When we had settled on good spots for the wires (I had two leads placed), it was time to suture them in place, tunnel the wires under my skin to my butt/hip, place a neurostimulator (like a pacemaker) in my butt/hip, and connect the wires to the neurostimulator. When I heard one of the doctors ask for the suture materials, I was thinking Hello, isn't it time for me to take a nap now? I knew that the plan was to put me to sleep for that part. Luckily Dr. Hayden spoke up before I had to. He asked, "Can I put her out now?" Dr. Willy said, "Oh yes, please put her out."

Dr. Hayden patted my hand, and it was time to go to sleep. I welcomed it!

I woke up in the OR, after everything was finished. There was no room in the PACU inn, so I had to hang out in the OR for a while.

Right away, I had to pee. The surgery had been nearly five hours, and I ended up being able to hold it. I had expected to wake up wet, having gone while I was unconscious. Surprise, nope! It took a few minutes, several pleas from me, and a request from my BFF Dr. Hayden, and then a nurse brought me a bedpan.

But I could not go! Darn anesthesia. It took a good five minutes to go, but then I filled up the bedpan. Ahhhhh.... After that, I did not mind waiting.

Pain control was an issue in the PACU, as was itching control. It looks like I am allergic to one of the dressings. I have issues with adhesives, so it is probably that. Unfortunately, none of the dressings can be removed for two weeks. They kept loading me up with IV Benadryl, which helped some. I have been taking Benadryl fairly regularly since then.

I hated the side effects of the IV fentanyl they gave me in the PACU, but it did help with the pain. Not for long--they kept having to give me more. I had been warned that the pain from the "pocket" in my butt would be excruciating, and they were not exaggerating. But the fentanyl caused extreme dizziness. The nurse told me to close my eyes, which helped.
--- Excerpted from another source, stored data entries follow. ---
/-- Bodies lie in ascending order from `pos` to `stop` without overlap; the bytes between two bodies are zero, `mid` says that one
stands before `pos` (02 R52, R53). -/
def bodiesOk (b : List Byte) (stop : Nat) : Bool → Nat → List Sect → Bool
  | _, pos, [] => decide (pos ≤ stop)
  | mid, pos, s :: t =>
    decide (s.off % 64 = 0) && decide (pos ≤ s.off) && (!mid || ((b.drop pos).take (s.off - pos)).all (fun x => x = 0)) &&
      bodiesOk b stop true (s.off + s.len) t

/-- Whether a signature is accepted, and by which key slot (02 R62, R67). -/
def signedBy (keys : List KeySlot) (factory : Bool) (b : List Byte) : Option Nat :=
  let o := field b 44 4
  let signer := (b.drop (o + 8)).take 32
  let sig := (b.drop (o + 40)).take 64
  let ok := decide ((b.drop o).take 4 = [0x45, 0x53, 0x49, 0x47]) && decide (field b (o + 4) 2 = 1) &&
    ed25519Verify signer (b.take o) sig
  if factory then (if decide (signer = Config.factoryKey) && ok then some 0 else none)
  else if keys.any (fun k => decide (k.st = .revoked) && decide (k.key = signer)) then none
  else if ok then (List.range 4).find? (fun n => decide (((keys[n]?).getD {}).st = .enabled) &&
    decide (((keys[n]?).getD {}).key = signer))
  else none

/-! ## Content (02 R69) -/

/-- A point that SIGMAP marks unused. -/
def Img.unusedPt (i : Img) (p : Nat) : Bool := decide ((i.point p).owner = .unused)

/-- Input entries of the input segments of a ring, with their station. -/
def RingRec.inputs (r : RingRec) : List (Nat × MapRec) :=
  (r.segs.filter (fun g => g.kind = 2)).flatMap (fun g => (g.entries r).map (fun m => (g.station, m)))

/-- Input entries of the receive buffers of a CAN channel, with their buffer. -/
def CanChan.inputs (c : CanChan) : List (Nat × MapRec) :=
  (c.bufs.zipIdx.filter (fun b => b.1.kind = 1)).flatMap (fun b => (b.1.entries c).map (fun m => (b.2, m)))

/-- Output entries of the transmit buffers of a CAN channel. -/
def CanChan.outputs (c : CanChan) : List MapRec := (c.bufs.filter (fun b => b.kind = 2)).flatMap (fun b => b.entries c)

/-- The bindings of local channels with the owner that SIGMAP must give (14 R660): point, whether an owner fits. -/
def LocalSec.bindings (l : LocalSec) : List (Nat × (Owner → Bool)) :=
  let opt := fun (o : Option Nat) (f : Owner → Bool) => match o with
    | some p => [(p, f)]
    | none => []
  (l.di.zipIdx.flatMap (fun e => opt e.1.value (fun w => w = .di e.2) ++ opt e.1.status (fun w => w = .di e.2))) ++
  (l.trip.zipIdx.flatMap (fun e => opt e.1.value (fun w => w = .trip e.2))) ++
  (l.aio.zipIdx.flatMap (fun e => opt e.1.point (fun w => w = .aio e.2) ++ opt e.1.status (fun w => w = .aio e.2) ++
    (if e.1.hartN = 0 then [] else ((l.hart.drop e.1.hartFirst).take e.1.hartN).flatMap (fun d =>
      d.points.flatMap (fun p => opt p (fun w => w = .aio e.2)))))) ++
  opt l.do0Status (fun w => match w with
    | .dout n => n < 8
    | _ => false) ++
  opt l.do8Status (fun w => match w with
    | .dout n => decide (8 ≤ n)
    | _ => false)

/-- Words of a LOOPGRAPH record as its window holds them (06 R308, R309). -/
def LoopRec.rd (r : LoopRec) : Nat → Nat := fun o => if o < 1024 * r.span then field r.bytes o 4 else 0

/-- Slots that a law occupies (06 R245). -/
def lawSpan (law : Nat) : Nat :=
  match law with
  | 2 => 2
  | 5 => 4
  | _ => 1

/-- Types that a port takes, by law and port (06 R251, R280, R282, R289, R296, R299); none for a port that the law lacks.
Numeric inputs take BOOL, INT32, UINT32 and REAL32. -/
def portTypes (law port : Nat) : List Nat :=
  let num := [0, 2, 3, 4]
  if port = 15 then [1] else
  match law, port with
  | 1, 0 => num
  | 1, 1 => num
  | 1, 2 => num
  | 1, 3 => num
  | 1, 4 => [0]
  | 1, 5 => num
  | 1, 8 => [4]
  | 2, 0 => [2, 3]
  | 2, 1 => [2]
  | 2, 2 => num
  | 2, 3 => num
  | 2, 4 => num
  | 2, 5 => num
  | 2, 6 => [0]
  | 2, 7 => num
  | 2, 8 => [4]
  | 2, 9 => [4]
  | 2, 10 => [4]
  | 2, 11 => [0]
  | 3, 0 => [2, 3]
  | 3, 8 => [2]
  | 3, 9 => [4]
  | 3, 10 => [4]
  | 3, 11 => [4]
  | 4, 8 => [4]
  | 4, 9 => [4]
  | 5, 0 => num
  | 5, 1 => num
  | 5, 2 => num
  | 5, 3 => num
  | 5, 5 => num
  | 5, 8 => [4]
  | 5, 9 => [4]
  | 5, 10 => [4]
  | 5, 11 => [4]
  | _, _ => []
Vaughn came into the PACU to program my remote. That took a good 45 minutes. It was similar to the tests in the OR, with me telling him where I felt the stimulation and how strongly. He gave me the remote with an "antenna" that I place over the neurostimulator (under my skin). I have a remote-controlled butt! He also gave me the charging belt, but I am not supposed to use it these first two weeks, unless I absolutely have to. It could increase inflammation that disrupts healing.

So now it has been three days since the surgery. I have slept a lot! Between Benadryl, Percocet, and the energy it takes to heal, I have been wiped out. Today I have only taken one nap so far, but I may need another one. On Saturday I think I took four long naps. I felt like a newborn baby!

I went to church on Sunday, but I had to wear a hat. No showers allowed, and I could not even sponge-bathe until Sunday night. Now I can sponge-bathe. On Friday I can take a shower, as long as the dressing cover is firmly in place--no getting the incisions wet. This morning, my friend helped me wash my hair, which was awesome. My hair was nasty, having not been washed since Thursday!

Gosh, my butt incision hurts. I have to be so careful how I move. And nothing can touch it, even lightly. I guess I could take another Percocet, but I like being awake. I am staying home from work tomorrow and probably Wednesday. They have been great about saying to take as much time as I need. They do not know what the surgery was, because I want to keep my disease private. I do not like everyone knowing my business, and I do not want to risk discrimination. There are a lot of wrong notions about MS.

Oh, goodness, I am getting really tired. I guess I will wrap this up.

I am happy that I have my SCS. The surgery was rough, to put it mildly, but I think it was worth it. I am looking forward to continued refinements of the programming, to cover my pain better. I think it will improve my quality of life.